» DATA PROVIDED
/-! ### Frame Engine (Chapter 5) -/

/-- R73: ARBITRATION_LOSS: the item returns to WAITING at the head, and the station goes on as a receiver that has taken the 0,
without a notice. R74, R77: LATE_LOSS: the item stays IN_FLIGHT, the snapshot is kept and the loss position recorded; at the
last check bit with a bad check code the loss is not confirmed and counts an attempt. -/
def Obligations.LossesMakeAReceiver : Prop :=
  (∀ (s : State) (f : Snapshot) (item : SendItem) (rest : List SendItem), s.tracks = true → s.line.frameOpen = true →
     s.line.hold ≠ .decision → s.fe.tx = .contending → s.fe.role = .transmitter → s.fe.rx = .header →
     s.fe.snapshot = some f → f.bitAt (s.fe.buf.bits.length + 1) = true → s.sendQ = item :: rest →
     item.inFlight = true →
     ∃ t, exec .arbitrationLoss s = .next t ∧ t.sendQ = { item with inFlight := false } :: rest ∧ t.fe.tx = .waiting ∧
       t.fe.role = .receiver ∧ t.fe.snapshot = none ∧ t.fe.buf.bits = s.fe.buf.bits ++ [false] ∧
       t.line.driveBck = false ∧ t.line.driveBda = false ∧
       (item.payload = .digest → t.sync = { s.sync with rangeEnd := none }) ∧
       (item.payload = .pull → t.sync = { s.sync with
         pullList := []
         wanted := s.sync.wanted.map fun w =>
           if w.tag ∈ s.sync.pullList then { w with asks := w.asks - 1, nextAsk := s.now } else w }) ∧
       (item.payload ≠ .digest → item.payload ≠ .pull → t.sync = s.sync) ∧
       s.keepsAllBut t [.line, .fe, .sendQ, .sync] = true) ∧
  (∀ (s : State) (f : Snapshot), s.tracks = true → s.line.frameOpen = true → s.line.hold ≠ .decision →
     s.fe.tx = .sending → s.fe.role = .transmitter → s.fe.rx = .body ∨ s.fe.rx = .check → s.fe.snapshot = some f →
     f.bitAt (s.fe.buf.bits.length + 1) = true →
     ∃ t, exec .lateLoss s = .next t ∧ t.fe.role = .receiver ∧ t.fe.buf.bits = s.fe.buf.bits ++ [false] ∧
       t.line.driveBck = false ∧ t.line.driveBda = false ∧
       ((s.fe.buf.bits.length ≤ 41 ∧ s.fe.buf.bodyLen = none) ∨
           (∃ len, s.fe.buf.bodyLen = some len ∧ 42 ≤ s.fe.buf.bits.length ∧
             (s.fe.buf.bits.length + 1 < 58 + len ∨ (s.fe.buf.bits.length + 1 = 58 + len ∧ t.fe.buf.good = some true))) →
         t.fe.tx = .lostLate ∧ t.fe.loss = some (s.fe.buf.bits.length + 1) ∧ t.fe.snapshot = some f ∧
         s.keepsAllBut t [.line, .fe] = true) ∧
       (∀ len item rest, s.fe.buf.bodyLen = some len → 42 ≤ s.fe.buf.bits.length →
         s.fe.buf.bits.length + 1 = 58 + len → t.fe.buf.good = some false → s.sendQ = item :: rest →
         item.inFlight = true → item.attempts + 1 < 4 →
         t.sendQ = { item with inFlight := false, attempts := item.attempts + 1 } :: rest ∧ t.fe.tx = .waiting ∧
         t.fe.snapshot = none ∧ t.fe.loss = none ∧ s.keepsAllBut t [.line, .fe, .sendQ, .sync] = true))

/-- R76, R75, R69, R99: LATE_LOSS_CONFIRMED: for PULL, DIGEST and BEACON frames DUPLICATE_ID is reported with no vote and no
hold. For a PUBLISH frame the vote is cast, DIVERGED is posted with the captured pair and the loss position's reason, and the
item is removed, a set again mark queueing a new one: by case 5 of Table 11 (another class or persistent bit) and case 9 (the
held pair, another value) the vote is REJECT, after a DIVERGED of the table's own; by case 10 (a later held pair) it is
ACCEPT, and no correction is added. The loss position stays until the next opening mark. -/
def Obligations.ConfirmedLateLossIsReported : Prop :=
  ∀ s : State, s.onBus = true → s.fe.tx = .lostLate → s.fe.buf.good = some true →
    (∀ c, s.fe.buf.content = some c → (∀ f, c ≠ .publish f) →
      ∃ t, exec .lateLossConfirmed s = .next t ∧ t.reports = { s.reports with duplicateId := true } ∧
        t.fe.vote = s.fe.vote ∧ t.line.driveBck = false ∧ t.line.hold = .none ∧
        s.keepsAllBut t [.line, .fe, .reports] = true) ∧
    (∀ f e again n rest p, s.fe.buf.content = some (.publish f) → s.fe.deciding = true → f.malformed = false →
      s.table.find f.tag = some e → s.sendQ = ⟨.publish f.tag again, true, n⟩ :: rest → s.fe.loss = some p →
      let removed := if again then rest ++ [⟨.publish f.tag false, false, 0⟩] else rest
      let own : Notice := ⟨.diverged, some f.tag, none, s.fe.snapshot.bind (·.captured),
        some (if p ≤ 36 then .attributes else .value)⟩
      ∃ t, exec .lateLossConfirmed s = .next t ∧
        ((e.cls ≠ f.cls ∨ e.persistent ≠ f.persistent) → t.fe.vote = some .reject ∧
          t.port.notices = postInto
            (postInto s.port.notices ⟨.diverged, some f.tag, none, some f.pair, some .attributes⟩) own) ∧
        (e.cls = f.cls → e.persistent = f.persistent → (e.cls = .owned → e.owner = some f.pair.origin) →
          e.pair = f.pair → e.value ≠ f.value → t.fe.vote = some .reject ∧
          t.port.notices = postInto
            (postInto s.port.notices ⟨.diverged, some f.tag, none, some f.pair, some .value⟩) own) ∧
        (e.cls = f.cls → e.persistent = f.persistent → (e.cls = .owned → e.owner = some f.pair.origin) →
          e.pair.later f.pair = true → t.fe.vote = some .accept ∧ t.port.notices = postInto s.port.notices own) ∧
        ((e.cls ≠ f.cls ∨ e.persistent ≠ f.persistent) ∨
            ((e.cls = .owned → e.owner = some f.pair.origin) ∧
              ((e.pair = f.pair ∧ e.value ≠ f.value) ∨ e.pair.later f.pair = true)) →
          t.table = s.table ∧ t.sendQ = removed ∧ t.fe.tx = (if removed = [] then .idle else .waiting) ∧
          t.fe.snapshot = none ∧ t.fe.loss = some p ∧ t.line.hold = .none ∧ t.line.driveBck = false ∧
          s.keepsAllBut t [.line, .fe, .sendQ, .port] = true))

/-- R85, R86, R87, R99, R14, Tables 44 and 45: VOTE_OUTCOME for a PUBLISH item: a RETRY slot of 0 counts an attempt; otherwise
a REJECT slot of 0 ends it REJECTED; otherwise it is DELIVERED or UNHEARD, and the pending mark is cleared if the captured
pair is held. A set again mark queues a new item. The transmit machine stays in VOTING until the end mark; after a RETRY below
four attempts, where R86 has it go to WAITING and Table 42 has it stay, that is the model's choice (log entry 15). -/
def Obligations.VoteOutcomeIsFixedAndApplied : Prop :=
  ∀ (s : State) (f : Snapshot) (level : Bool) (tag : Tag) (again : Bool) (n : Nat) (rest : List SendItem) (len : Nat),
    s.onBus = true → s.line.frameOpen = true → s.line.hold ≠ .decision → s.fe.tx = .voting →
    s.fe.outcomeFixed = false → s.fe.role = .transmitter → s.fe.rx = .vote → s.fe.snapshot = some f →
    s.fe.buf.bodyLen = some len → f.body.length = len → s.fe.buf.bits.length = 60 + len →
    s.sendQ = ⟨.publish tag again, true, n⟩ :: rest →
    let retry := s.fe.buf.bits.getD (59 + len) true
    let removed := if again then rest ++ [⟨.publish tag false, false, 0⟩] else rest
    ∃ t, exec (.voteOutcome level) s = .next t ∧ t.fe.tx = .voting ∧ t.fe.outcomeFixed = true ∧
      (retry = false → n + 1 < 4 → t.sendQ = ⟨.publish tag again, false, n + 1⟩ :: rest ∧
        s.keepsAllBut t [.line, .fe, .sendQ] = true) ∧
      (retry = false → 4 ≤ n + 1 → t.sendQ = removed ∧
        t.port.notices = postInto s.port.notices ⟨.undelivered, some tag, none, f.captured, some .publish⟩ ∧
        s.keepsAllBut t [.line, .fe, .sendQ, .port] = true) ∧
      (retry = true → level = false → t.sendQ = removed ∧
        t.port.notices = postInto s.port.notices ⟨.rejected, some tag, none, f.captured, none⟩ ∧
        s.keepsAllBut t [.line, .fe, .sendQ, .port] = true) ∧
      (retry = true → level = true → t.sendQ = removed ∧
        (∀ u : Tag, t.table.find u = (s.table.find u).map fun e =>
          if u = tag ∧ f.captured = some e.pair then { e with unsent := false } else e) ∧
        t.table.summary = s.table.summary ∧ s.keepsAllBut t [.line, .fe, .sendQ, .table] = true)

/-- R85, R86, R87, R98, R123, R124, R127, R129, Table 45: VOTE_OUTCOME for a PULL, DIGEST or BEACON item: a RETRY slot of 0
counts an attempt and the item is WAITING again, a DIGEST without its range end and a PULL with its wanted entries due again.
At the fourth attempt UNDELIVERED is posted, and otherwise no notice, and in both the item is removed: behind a PULL another
is queued while some entry is due; a DIGEST's run goes on behind the range it carried, or ends, as it does at UNDELIVERED and
with 0xFFE. The transmit machine stays in VOTING; after a RETRY below four attempts that is the model's choice (log entry 15,
as R86 has it go to WAITING). -/
def Obligations.VoteOutcomeOfTheSyncUnitsItems : Prop :=
  ∀ (s : State) (f : Snapshot) (level : Bool) (item : SendItem) (rest : List SendItem) (len : Nat),
    s.onBus = true → s.line.frameOpen = true → s.line.hold ≠ .decision → s.fe.tx = .voting →
    s.fe.outcomeFixed = false → s.fe.role = .transmitter → s.fe.rx = .vote → s.fe.snapshot = some f →
    s.fe.buf.bodyLen = some len → f.body.length = len → s.fe.buf.bits.length = 60 + len →
    s.sendQ = item :: rest → item.inFlight = true →
    item.payload = .pull ∨ item.payload = .digest ∨ item.payload = .beacon →
    let retry := s.fe.buf.bits.getD (59 + len) true
    let ended : SyncUnit := { s.sync with
      runActive := false
      digestQueued := false
      rangeEnd := none
      settle := if s.control.link = .joining then .running 0 else s.sync.settle
      joinDigest := if s.sync.joinDigest = .running then .done else s.sync.joinDigest }
    let pulled := if s.sync.wanted.any (fun w => decide (w.asks < 3) && decide (w.nextAsk ≤ s.now)) ∧
        (findItem rest .pull).isNone = true ∧ rest.length < 16 then rest ++ [⟨.pull, false, 0⟩] else rest
    ∃ t, exec (.voteOutcome level) s = .next t ∧ t.fe.tx = .voting ∧ t.fe.outcomeFixed = true ∧
      (retry = false → item.attempts + 1 < 4 →
        t.sendQ = { item with inFlight := false, attempts := item.attempts + 1 } :: rest ∧
        (item.payload = .beacon → t.sync = s.sync) ∧
        (item.payload = .digest → t.sync = { s.sync with rangeEnd := none }) ∧
        (item.payload = .pull → t.sync = { s.sync with
          pullList := []
          wanted := s.sync.wanted.map fun w =>
            if w.tag ∈ s.sync.pullList then { w with asks := w.asks - 1, nextAsk := s.now } else w }) ∧
        s.keepsAllBut t [.line, .fe, .sendQ, .sync] = true) ∧
      (retry = false → 4 ≤ item.attempts + 1 →
        t.port.notices = postInto s.port.notices ⟨.undelivered, none, none, none,
          some (if item.payload = .pull then .pull else if item.payload = .digest then .digest else .beacon)⟩ ∧
        (item.payload = .digest → t.sendQ = rest ∧ t.sync = ended) ∧
        s.keepsAllBut t [.line, .fe, .sendQ, .sync, .port] = true) ∧
      (retry = true → s.keepsAllBut t [.line, .fe, .sendQ, .sync] = true ∧
        (item.payload = .digest → s.sync.rangeEnd = some 0xFFE#12 → t.sendQ = rest ∧ t.sync = ended) ∧
        (∀ stop, item.payload = .digest → s.sync.rangeEnd = some stop → stop ≠ 0xFFE#12 →
          t.sync.cursor = stop + 1#12 ∧ t.sync.rangeEnd = none ∧ t.sync.runActive = s.sync.runActive ∧
          t.sendQ = if s.sync.runActive = true ∧ (findItem rest .digest).isNone = true ∧ rest.length < 16 then
            rest ++ [⟨.digest, false, 0⟩] else rest)) ∧
      (retry = true ∨ 4 ≤ item.attempts + 1 →
        (item.payload = .beacon → t.sendQ = rest ∧ t.sync = s.sync) ∧
        (item.payload = .pull → t.sendQ = pulled ∧ t.sync = { s.sync with pullList := [] }))

/-! ### Received frames (Chapters 2, 7 and 8) -/

/-- R24, Table 11, R25 to R34, R81: PUBLISH_FRAME: the vote is that of the first case of Table 11 that applies, it is placed
with the hold released, and a frame that is not accepted leaves the table as it was. -/
def Obligations.PublishVoteFollowsTheCaseTable : Prop :=
  ∀ (s : State) (f : PublishContent), s.onBus = true → s.fe.role = .receiver → s.fe.deciding = true →
    s.fe.tx ≠ .lostLate → s.fe.buf.content = some (.publish f) →
    let v :=
      if s.fe.buf.good ≠ some true then Vote.retry
      else if f.tag = 0#12 ∨ f.tag = 0xFFF#12 ∨ f.pair.version = 0#16 ∨ 32 < f.length ∨ f.value.length ≠ f.length then
        .reject
      else match s.table.find f.tag with
        | none => if 96 ≤ s.table.entries.length then .reject else .accept
        | some e =>
          if e.cls ≠ f.cls ∨ e.persistent ≠ f.persistent then .reject
          else if e.cls = .owned ∧ e.owner ≠ some f.pair.origin then .reject
          else if e.pair = f.pair ∧ e.value ≠ f.value then .reject
          else .accept
    ∃ t, exec .publishFrame s = .next t ∧ t.fe.vote = some v ∧ t.fe.deciding = false ∧ t.line.hold = .none ∧
      t.line.driveBck = false ∧ t.line.driveBda = (v == .accept) ∧ (v ≠ .accept → t.table = s.table) ∧
      t.control = s.control

/-- R25, R26: a PUBLISH frame with a bad check code is answered RETRY and a malformed one REJECT; either changes no entry,
raises no notice and makes no claim. R27, R29, R30, R33: a well-formed one that is refused is answered REJECT, leaves the
table, the queues and sets as they were, and posts its one notice with the frame's tag and pair. -/
def Obligations.RefusedPublishChangesNoEntry : Prop :=
  (∀ (s : State) (f : PublishContent), s.onBus = true → s.fe.role = .receiver → s.fe.deciding = true →
     s.fe.tx ≠ .lostLate → s.fe.buf.content = some (.publish f) →
     (s.fe.buf.good ≠ some true → ∃ t, exec .publishFrame s = .next t ∧ t.fe.vote = some .retry ∧
       s.keepsAllBut t [.line, .fe] = true) ∧
     (s.fe.buf.good = some true →
       (f.tag = 0#12 ∨ f.tag = 0xFFF#12 ∨ f.pair.version = 0#16 ∨ 32 < f.length ∨ f.value.length ≠ f.length) →
       ∃ t, exec .publishFrame s = .next t ∧ t.fe.vote = some .reject ∧ s.keepsAllBut t [.line, .fe] = true)) ∧
  (∀ (s : State) (f : PublishContent), s.onBus = true → s.fe.role = .receiver → s.fe.deciding = true →
     s.fe.tx ≠ .lostLate → s.fe.buf.content = some (.publish f) → s.fe.buf.good = some true → f.malformed = false →
     ∃ t, exec .publishFrame s = .next t ∧
       (s.table.find f.tag = none → 96 ≤ s.table.entries.length → t.fe.vote = some .reject ∧
         t.port.notices = postInto s.port.notices ⟨.tableFull, some f.tag, none, some f.pair, none⟩ ∧
         s.keepsAllBut t [.line, .fe, .port] = true) ∧
       (∀ e, s.table.find f.tag = some e → (e.cls ≠ f.cls ∨ e.persistent ≠ f.persistent) → t.fe.vote = some .reject ∧
         t.port.notices = postInto s.port.notices ⟨.diverged, some f.tag, none, some f.pair, some .attributes⟩ ∧
         s.keepsAllBut t [.line, .fe, .port] = true) ∧
       (∀ e, s.table.find f.tag = some e → e.cls = f.cls → e.persistent = f.persistent → e.cls = .owned →
         e.owner ≠ some f.pair.origin → t.fe.vote = some .reject ∧
         t.port.notices = postInto s.port.notices ⟨.diverged, some f.tag, none, some f.pair, some .owner⟩ ∧
         s.keepsAllBut t [.line, .fe, .port] = true) ∧
       (∀ e, s.table.find f.tag = some e → e.cls = f.cls → e.persistent = f.persistent →
         (e.cls = .owned → e.owner = some f.pair.origin) → e.pair = f.pair → e.value ≠ f.value →
         t.fe.vote = some .reject ∧
         t.port.notices = postInto s.port.notices ⟨.diverged, some f.tag, none, some f.pair, some .value⟩ ∧
         s.keepsAllBut t [.line, .fe, .port] = true))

» REQUIRED ACTION
In the entries above, one line contains "At the fourth" and another contains "as R86 has it go to WAITING). -/". Reproduce exactly those two lines and the lines between them, nothing else.

» ANSWER SECTION
At the fourth attempt UNDELIVERED is posted, and otherwise no notice, and in both the item is removed: behind a PULL another
is queued while some entry is due; a DIGEST's run goes on behind the range it carried, or ends, as it does at UNDELIVERED and
with 0xFFE. The transmit machine stays in VOTING; after a RETRY below four attempts that is the model's choice (log entry 15,
as R86 has it go to WAITING). -/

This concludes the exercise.